### GOAL OF THE EXERCISE
Word for word, return the lines from the start of the entries below through the line that has "(∀ (s : State) (p : Port) (b".

### Excerpts from a dataset
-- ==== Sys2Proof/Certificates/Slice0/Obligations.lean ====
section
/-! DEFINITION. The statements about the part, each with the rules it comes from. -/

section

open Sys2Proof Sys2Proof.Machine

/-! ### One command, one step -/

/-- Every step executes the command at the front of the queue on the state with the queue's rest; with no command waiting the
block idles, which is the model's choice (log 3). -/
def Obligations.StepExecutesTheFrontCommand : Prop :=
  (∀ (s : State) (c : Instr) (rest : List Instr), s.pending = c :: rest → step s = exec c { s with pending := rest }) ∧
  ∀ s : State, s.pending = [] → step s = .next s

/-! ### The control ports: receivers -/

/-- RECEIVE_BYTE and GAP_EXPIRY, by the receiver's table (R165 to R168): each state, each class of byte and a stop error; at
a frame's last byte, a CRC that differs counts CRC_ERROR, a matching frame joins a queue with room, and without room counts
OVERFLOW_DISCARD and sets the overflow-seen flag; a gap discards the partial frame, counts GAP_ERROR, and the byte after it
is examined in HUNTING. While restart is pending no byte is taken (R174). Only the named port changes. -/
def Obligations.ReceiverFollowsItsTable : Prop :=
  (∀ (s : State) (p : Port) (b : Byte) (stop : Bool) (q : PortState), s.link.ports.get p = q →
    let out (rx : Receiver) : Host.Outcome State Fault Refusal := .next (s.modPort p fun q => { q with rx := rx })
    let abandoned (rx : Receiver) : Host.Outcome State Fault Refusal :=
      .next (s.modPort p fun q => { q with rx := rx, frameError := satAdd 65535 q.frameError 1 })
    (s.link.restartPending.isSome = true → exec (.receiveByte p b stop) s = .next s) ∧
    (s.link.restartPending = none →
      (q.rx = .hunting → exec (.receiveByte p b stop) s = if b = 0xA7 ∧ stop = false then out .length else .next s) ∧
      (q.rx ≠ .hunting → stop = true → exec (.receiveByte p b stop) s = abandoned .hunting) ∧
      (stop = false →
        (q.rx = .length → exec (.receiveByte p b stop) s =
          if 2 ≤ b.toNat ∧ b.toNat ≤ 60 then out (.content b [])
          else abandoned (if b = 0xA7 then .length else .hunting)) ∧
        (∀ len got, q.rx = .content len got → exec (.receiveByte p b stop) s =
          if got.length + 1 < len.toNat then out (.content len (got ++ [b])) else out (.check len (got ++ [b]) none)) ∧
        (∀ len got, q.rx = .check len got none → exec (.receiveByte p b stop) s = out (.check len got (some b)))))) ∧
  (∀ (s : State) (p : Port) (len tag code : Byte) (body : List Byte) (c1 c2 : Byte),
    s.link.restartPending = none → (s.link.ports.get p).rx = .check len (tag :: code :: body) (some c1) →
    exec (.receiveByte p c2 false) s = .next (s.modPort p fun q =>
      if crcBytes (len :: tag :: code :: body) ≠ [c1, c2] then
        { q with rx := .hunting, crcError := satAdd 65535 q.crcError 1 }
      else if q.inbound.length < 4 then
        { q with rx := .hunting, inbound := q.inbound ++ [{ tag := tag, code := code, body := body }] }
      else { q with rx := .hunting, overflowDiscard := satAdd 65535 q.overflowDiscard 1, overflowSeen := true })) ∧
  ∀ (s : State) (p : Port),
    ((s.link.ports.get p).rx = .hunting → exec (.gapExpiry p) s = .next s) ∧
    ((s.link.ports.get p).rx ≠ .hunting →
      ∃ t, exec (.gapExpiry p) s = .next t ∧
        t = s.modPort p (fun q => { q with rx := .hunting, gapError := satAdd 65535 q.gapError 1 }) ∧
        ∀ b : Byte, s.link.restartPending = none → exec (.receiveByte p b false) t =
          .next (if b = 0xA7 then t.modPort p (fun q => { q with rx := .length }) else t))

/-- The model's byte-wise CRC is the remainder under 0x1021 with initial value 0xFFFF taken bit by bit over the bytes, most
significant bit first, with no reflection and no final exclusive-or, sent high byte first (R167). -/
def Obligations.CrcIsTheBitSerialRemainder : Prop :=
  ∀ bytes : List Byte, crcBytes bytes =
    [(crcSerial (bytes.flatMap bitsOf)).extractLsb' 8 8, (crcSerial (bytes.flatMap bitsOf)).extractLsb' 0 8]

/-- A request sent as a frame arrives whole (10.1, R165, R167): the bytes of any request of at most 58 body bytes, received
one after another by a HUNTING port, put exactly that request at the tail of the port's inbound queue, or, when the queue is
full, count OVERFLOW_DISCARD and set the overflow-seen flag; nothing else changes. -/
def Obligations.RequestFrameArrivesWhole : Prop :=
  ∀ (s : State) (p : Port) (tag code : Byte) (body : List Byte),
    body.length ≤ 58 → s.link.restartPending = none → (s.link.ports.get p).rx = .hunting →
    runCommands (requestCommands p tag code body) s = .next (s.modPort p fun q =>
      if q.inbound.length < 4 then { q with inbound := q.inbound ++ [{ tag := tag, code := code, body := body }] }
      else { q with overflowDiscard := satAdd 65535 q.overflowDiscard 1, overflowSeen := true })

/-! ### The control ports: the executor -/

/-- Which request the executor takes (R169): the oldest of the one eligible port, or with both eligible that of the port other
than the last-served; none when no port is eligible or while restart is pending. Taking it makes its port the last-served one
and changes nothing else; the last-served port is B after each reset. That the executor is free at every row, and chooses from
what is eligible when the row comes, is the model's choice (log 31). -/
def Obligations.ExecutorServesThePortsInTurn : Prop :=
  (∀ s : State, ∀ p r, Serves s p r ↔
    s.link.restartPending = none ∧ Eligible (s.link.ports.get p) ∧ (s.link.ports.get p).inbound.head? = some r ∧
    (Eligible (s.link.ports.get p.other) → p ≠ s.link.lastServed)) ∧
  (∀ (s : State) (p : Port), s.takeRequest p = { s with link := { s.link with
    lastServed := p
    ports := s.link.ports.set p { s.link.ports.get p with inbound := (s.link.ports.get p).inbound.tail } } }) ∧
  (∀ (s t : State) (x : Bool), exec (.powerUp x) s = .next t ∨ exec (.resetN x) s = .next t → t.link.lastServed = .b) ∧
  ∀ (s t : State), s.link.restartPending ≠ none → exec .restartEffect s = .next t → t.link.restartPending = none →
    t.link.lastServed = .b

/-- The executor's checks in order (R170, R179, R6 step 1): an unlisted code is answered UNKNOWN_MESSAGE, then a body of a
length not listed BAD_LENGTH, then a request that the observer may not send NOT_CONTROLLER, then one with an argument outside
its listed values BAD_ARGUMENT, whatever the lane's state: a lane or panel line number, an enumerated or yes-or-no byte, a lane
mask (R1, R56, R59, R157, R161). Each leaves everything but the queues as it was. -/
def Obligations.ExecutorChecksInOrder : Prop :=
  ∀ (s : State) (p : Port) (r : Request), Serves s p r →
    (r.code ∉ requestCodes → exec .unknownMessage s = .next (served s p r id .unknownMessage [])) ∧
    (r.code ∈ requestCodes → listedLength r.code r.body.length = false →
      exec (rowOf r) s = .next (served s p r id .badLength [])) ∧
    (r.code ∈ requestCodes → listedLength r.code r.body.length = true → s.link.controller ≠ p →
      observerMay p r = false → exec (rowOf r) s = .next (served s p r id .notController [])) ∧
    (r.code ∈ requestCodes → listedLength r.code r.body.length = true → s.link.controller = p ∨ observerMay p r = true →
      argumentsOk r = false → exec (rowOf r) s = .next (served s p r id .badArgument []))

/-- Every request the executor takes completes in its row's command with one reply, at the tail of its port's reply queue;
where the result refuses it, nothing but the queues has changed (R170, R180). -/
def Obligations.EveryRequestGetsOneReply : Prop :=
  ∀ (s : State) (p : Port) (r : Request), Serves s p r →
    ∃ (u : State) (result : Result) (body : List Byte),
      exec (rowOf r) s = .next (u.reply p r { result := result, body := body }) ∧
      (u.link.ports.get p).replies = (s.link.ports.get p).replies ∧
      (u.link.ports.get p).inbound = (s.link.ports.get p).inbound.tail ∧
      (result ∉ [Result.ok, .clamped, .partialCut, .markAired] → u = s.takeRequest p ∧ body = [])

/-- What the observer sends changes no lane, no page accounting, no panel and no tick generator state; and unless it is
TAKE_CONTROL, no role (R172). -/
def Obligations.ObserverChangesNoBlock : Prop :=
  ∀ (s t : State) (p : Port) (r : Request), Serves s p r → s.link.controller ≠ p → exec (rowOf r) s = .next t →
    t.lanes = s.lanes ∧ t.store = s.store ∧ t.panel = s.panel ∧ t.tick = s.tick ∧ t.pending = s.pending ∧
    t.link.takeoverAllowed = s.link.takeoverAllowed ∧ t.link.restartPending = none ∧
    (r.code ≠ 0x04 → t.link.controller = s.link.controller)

### PROBLEM SOLUTION
-- ==== Sys2Proof/Certificates/Slice0/Obligations.lean ====
section
/-! DEFINITION. The statements about the part, each with the rules it comes from. -/

section

open Sys2Proof Sys2Proof.Machine

/-! ### One command, one step -/

/-- Every step executes the command at the front of the queue on the state with the queue's rest; with no command waiting the
block idles, which is the model's choice (log 3). -/
def Obligations.StepExecutesTheFrontCommand : Prop :=
  (∀ (s : State) (c : Instr) (rest : List Instr), s.pending = c :: rest → step s = exec c { s with pending := rest }) ∧
  ∀ s : State, s.pending = [] → step s = .next s

/-! ### The control ports: receivers -/

/-- RECEIVE_BYTE and GAP_EXPIRY, by the receiver's table (R165 to R168): each state, each class of byte and a stop error; at
a frame's last byte, a CRC that differs counts CRC_ERROR, a matching frame joins a queue with room, and without room counts
OVERFLOW_DISCARD and sets the overflow-seen flag; a gap discards the partial frame, counts GAP_ERROR, and the byte after it
is examined in HUNTING. While restart is pending no byte is taken (R174). Only the named port changes. -/
def Obligations.ReceiverFollowsItsTable : Prop :=
  (∀ (s : State) (p : Port) (b : Byte) (stop : Bool) (q : PortState), s.link.ports.get p = q →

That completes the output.